WHAT IS NEEDED ::
Your job with the data below: print everything from the line that holds "def stateOf (s" down to the line that holds "(s.ucb .partner).state] else .off", ends included, exactly, and nothing else.

TASK INPUTS ::
/-- A handle is assigned to a unit that is in the tree (R48). -/
def inTree (s : State) (u : UnitId) : Bool :=
  match u with
  | .card slot sub => (s.card slot).inUnit && sub.val ≤ cardSubs (s.card slot)
  | .composite k => (compositeInst s k).isSome
  | _ => true

/-- Enclosing instances, innermost first, by PARENT (R111); `n` bounds the walk. -/
def enclosing (p : Program) : Nat → Nat → List InstDecl
  | 0, _ => []
  | n + 1, i =>
    match progInst p i with
    | none => []
    | some d => if d.top then [d] else d :: enclosing p n d.parent

/-- The innermost composite unit that encloses an instance, itself included (R123, R124). -/
def composite? (p : Program) (i : Nat) : Option (Fin 32767) :=
  match (enclosing p 65 i).find? (fun d => d.unitIndex.isSome) with
  | some d => d.unitIndex.bind (fin? 32767)
  | none => none

/-- The unit of a composite instance. -/
def unitAt (d : InstDecl) : Option (Fin 32767) := d.unitIndex.bind (fin? 32767)

/-- The instances of a program that lie directly or more deeply inside an instance. -/
def instsInside (p : Program) (d : InstDecl) : List InstDecl :=
  p.insts.filter fun e => e.index ≠ d.index && (enclosing p 65 e.index).any fun f => f.index = d.index

/-- The composite unit that encloses a composite's instance next (R47). -/
def outerComposite? (p : Program) (i : Nat) : Option (Fin 32767) :=
  ((enclosing p 65 i).drop 1).findSome? unitAt

/-- The composite units that lie directly or more deeply inside a composite (R294, Table FLT-9). -/
def innerComposites (s : State) (k : Nat) : List UnitId :=
  match compositeInst s k with
  | none => []
  | some (p, d) => (instsInside (progOf s p) d).filterMap fun e => (unitAt e).map .composite

/-- The composite units of the programs in force that lie inside none. -/
def outerComposites (s : State) : List UnitId :=
  (progsInForce s).flatMap fun p => (progOf s p).insts.filterMap fun e =>
    if (outerComposite? (progOf s p) e.index).isNone then (unitAt e).map .composite else none

/-- The sub-units of a card that are in the tree. -/
def cardMembers (s : State) (slot : Fin 32) : List UnitId :=
  (List.finRange 17).filterMap fun i =>
    if 0 < i.val && inTree s (.card slot i) then some (.card slot i) else none

/-- The slots that hold a card unit, ascending. -/
def cardSlots (s : State) : List (Fin 32) := (List.finRange 32).filter fun t => (s.card t).inUnit

/-- The members of a group unit (R43, R50, R244). -/
def membersOf (s : State) (u : UnitId) : List UnitId :=
  match u with
  | .sys => topUnits
  | .net => netUnits
  | .card slot sub => if sub = 0 then cardMembers s slot else []
  | .pairUnit => [.sys, .partner]
  | .composite k =>
    match compositeInst s k with
    | none => []
    | some (p, d) => (progOf s p).insts.filterMap fun e =>
        if (outerComposite? (progOf s p) e.index).map (·.val) = d.unitIndex then (unitAt e).map .composite else none
  | _ => []

/-- The partner is in sync, so the pair unit exists (R46). -/
def synced (s : State) : Bool := s.pair.state = .synced

/-- The state of a group from its members' states (R43). -/
def groupState (ms : List UState) : UState :=
  if ms.any (· = .fault) then .fault
  else if ms.any (· = .maint) then .maint
  else if ms.any (· = .test) then .test
  else if ms.all (· = .run) then .run
  else if ms.all (· = .off) then .off
  else .quiesced

/-- Members are not all in one state (R43). -/
def mixed : List UState → Bool
  | [] => false
  | m :: ms => ms.any (· ≠ m)

/-- UCB_STATE.STATE of a unit: its own, or that of a group derived from its members; NET's members count in NET's state. A composite
unit has a state of its own (R47), and shows FAULT while a composite inside it is in FAULT (R43). `n` bounds the nesting. -/
def stateOf (s : State) : Nat → UnitId → UState
  | 0, u => (s.ucb u).state
  | n + 1, u =>
    match u with
    | .pairUnit => if synced s then groupState [stateOf s n .sys, (s.ucb .partner).state] else .off
    | .partner => if synced s then (s.ucb .partner).state else .off
    | .sys => groupState (topUnits.map (stateOf s n))
    | .net => groupState (netUnits.map fun v => (s.ucb v).state)
    | .card slot sub =>
      if sub = 0 && !(cardMembers s slot).isEmpty then groupState ((cardMembers s slot).map fun v => (s.ucb v).state)
      else (s.ucb u).state
    | .composite k => if (innerComposites s k).any fun v => (s.ucb v).state = .fault then .fault else (s.ucb u).state
    | _ => (s.ucb u).state

/-- The state that a unit shows. -/
def State.stateOf (s : State) (u : UnitId) : UState := Machine.stateOf s 3 u

/-- NET's TEST ends when its last member has left TEST, whatever took it out (R44); the finding is a failure of any. -/
def netTestEnd (s : State) : State :=
  match (s.ucb .net).running with
  | some r =>
    if r.code = 5 && !(netUnits.any fun v => (s.ucb v).state = .test) then
      s.finish .net .ok (b2n (netUnits.any fun v => (s.ucb v).state = .fault))
    else s
  | none => s

/-- A group's own control block follows its members (R43): STATE as derived, PREV the one before. -/
def noteGroup (s : State) (u : UnitId) : State :=
  if (s.ucb u).state = s.stateOf u then s else s.setUcb u (·.gated (s.stateOf u))

/-- Every group on the module, cards before NET, SYS and the pair unit. -/
def noteGroups (s : State) : State :=
  let s := netTestEnd s
  (((cardSlots s).filter fun t => !(cardMembers s t).isEmpty).map (fun t => UnitId.card t 0) ++ [UnitId.net, UnitId.sys, UnitId.pairUnit]).foldl noteGroup s

/-- A unit takes a state, and the groups follow. -/
def State.unitTo (s : State) (u : UnitId) (t : UState) : State := noteGroups (s.setUcb u (·.gated t))

/-- A TIMED_DEGRADED unit is back in RUN, and its degrade condition ends (R293). -/
def backInRun (s : State) (u : UnitId) : State :=
  { s with flt := { s.flt with degradedUnits := s.flt.degradedUnits.filter (· ≠ u) } }

/-! ### The event recorder's intake (R463 to R467) -/

/-- A code that needs no token (Table EVR-2, Tables LCS-6, UPD-7 and PWR-8). -/
def privileged (code : Nat) : Bool :=
  (1 ≤ code && code ≤ 4) || (0x100 ≤ code && code < 0x200 && code ≠ 0x102)

def burstOf (s : State) (code : Nat) : Nat := s.regField .evr 0x11C 23 16 code

def bucketOf (s : State) (code : Nat) : Bucket := mapGetD s.evr.buckets code ⟨burstOf s code, 0⟩

/-- The TB3 instant in nanoseconds. -/
def State.tb3 (s : State) : Nat := s.time.now

/-- A time base's value in whole nanoseconds at a TB3 instant (R398, R400): it runs on from its anchor at its rate. -/
def TimeBase.ns (b : TimeBase) (t : Nat) : Nat :=
  ((b.val : Int) + ((t - b.anchor : Nat) : Int) * (2 ^ 40 + b.r)).toNat / 2 ^ 40

/-- The 12 DATA bytes, padded with zeros. -/
def data12 (d : List Byte) : List Byte := (d ++ List.replicate 12 0).take 12

/-- A record as stamped at acceptance (R463). -/
def stampRecord (s : State) (seq code source lost : Nat) (d : List Byte) : EvrRecord :=
  { seq, code, source, tb3 := s.tb3, tb4Sec := s.time.tb4.ns s.tb3 / 1000000000,
    tb4Ns := s.time.tb4.ns s.tb3 % 1000000000, tb4Epoch := s.time.tb4.epoch, csn := s.voter.csn, repeats := 0,
    lost := lost, data := data12 d }

def EvrState.setBucket (e : EvrState) (code : Nat) (b : Bucket) : EvrState := { e with buckets := mapPut code b e.buckets }

/-- The record enters the queue with the next number, or without one until the scan ends (R472). -/
def enqueue (s : State) (code source : Nat) (d : List Byte) : State :=
  let b := bucketOf s code
  let seq := if s.evr.scanned then s.evr.next else 0
  let r := stampRecord s seq code source b.suppressed d
  let e := s.evr.setBucket code { b with suppressed := 0 }
  { s with evr := { e with queue := e.queue ++ [r], newest := mapPut code r e.newest,
                           next := if e.scanned then e.next + 1 else e.next,
                           qmax := max e.qmax (e.queue.length + 1) } }

def suppress (s : State) (code : Nat) : State :=
  let b := bucketOf s code
  { s with evr := s.evr.setBucket code { b with suppressed := min 0xFFFF (b.suppressed + 1) } }

/-- A merge adds to REPEAT of the newest record of the code, queued or written (R466). -/
def mergeRecord (s : State) (r : EvrRecord) : State :=
  let r' := { r with repeats := r.repeats + 1 }
  let queued := s.evr.queue.any fun q => q.code = r.code && q.seq = r.seq && q.tb3 = r.tb3
  { s with evr := { s.evr with
      newest := mapPut r.code r' s.evr.newest,
      queue := s.evr.queue.map fun q => if q.code = r.code && q.seq = r.seq && q.tb3 = r.tb3 then r' else q,
      rewrites := if queued then s.evr.rewrites else mapPut r.seq r'.repeats s.evr.rewrites } }

/-- UCB_FAULT's sending half (R278, R281): held until the collector takes it, or waiting behind the held one. -/
def Ucb.send (b : Ucb) (now : Nat) (m : FaultMsg) : Ucb :=
  let sent := satUp 0xFFFF b.sent
  match b.held with
  | none => { b with held := some m, heldAt := now, fKind := m.kind, fClass := m.cls, sent := sent }
  | some _ => { b with waiting := b.waiting ++ [m], sent := sent }

/-- The masked set of a reaction window (R294, Table FLT-9). -/
def maskedSet (s : State) (subject : UnitId) : List UnitId :=
  match subject with
  | .hlk => .hlk :: (List.finRange 32).flatMap (fun t => (List.finRange 17).map (.card t))
  | .card slot sub => if sub = 0 then (List.finRange 17).map (.card slot) else [subject]
  | .net => .net :: netUnits
  | .composite k => subject :: innerComposites s k
  | _ => [subject]

/-- A unit lies in the masked set of an open window, so that its detectors raise no message (R294). -/
def masked (s : State) (u : UnitId) : Bool := s.flt.windows.any fun w => decide (u ∈ maskedSet s w.subject)

/-- A unit reports a fault with the class and base level of its kind (R278, R279). -/
def raiseAs (s : State) (u : UnitId) (kind cls level address : Nat) (exc : Option ExcInfo := none)
    (injected : Bool := false) : State :=
  if masked s u then s else
    s.setUcb u fun b => b.send s.tb3 { source := handleOf u, kind, cls, level, address := address % 2 ^ 32, exc, injected }

def raise (s : State) (u : UnitId) (kind address : Nat) : State :=
  raiseAs s u kind (kindOf u kind).1 (kindOf u kind).2 address

/-- A fault whose kind's table names nothing for ADDRESS: the address is open (R279, log entry 6). -/
def raiseOpen (s : State) (u : UnitId) (kind : Nat) : State :=
  let (v, s) := s.free
  raise s u kind v

/-- The address of EVR_DROP, which PRIV_DROPPED reports as the register it concerns (R280, R475, Table EVR-4). -/
def evrDropAddr : Nat := baseOf .evr + 0x10C

/-- An offer that needs no token (R466, R467). -/
def offerPrivileged (s : State) (code source : Nat) (d : List Byte) : State :=
  match mapGet? code s.evr.newest with
  | some r =>
    if r.source = source && r.data = data12 d && r.repeats < 32767 then mergeRecord s r
    else if s.evr.queue.length < 128 then enqueue s code source d
    else
      let s := suppress s code
      raise { s with evr := { s.evr with dropPriv := satUp 0xFFFF s.evr.dropPriv } } .evr 1 evrDropAddr
  | none =>
    if s.evr.queue.length < 128 then enqueue s code source d
    else
      let s := suppress s code
      raise { s with evr := { s.evr with dropPriv := satUp 0xFFFF s.evr.dropPriv } } .evr 1 evrDropAddr

/-- An offer under a token bucket; the queue level is checked first (R467). -/
def offerLimited (s : State) (code source : Nat) (d : List Byte) : State :=
  let b := bucketOf s code
  if 96 ≤ s.evr.queue.length then
    let s := suppress s code
    { s with evr := { s.evr with dropQueue := satUp 0xFFFF s.evr.dropQueue } }
  else if b.tokens = 0 then suppress s code
  else enqueue { s with evr := s.evr.setBucket code { b with tokens := b.tokens - 1 } } code source d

PROBLEM SOLUTION ::
def stateOf (s : State) : Nat → UnitId → UState
  | 0, u => (s.ucb u).state
  | n + 1, u =>
    match u with
    | .pairUnit => if synced s then groupState [stateOf s n .sys, (s.ucb .partner).state] else .off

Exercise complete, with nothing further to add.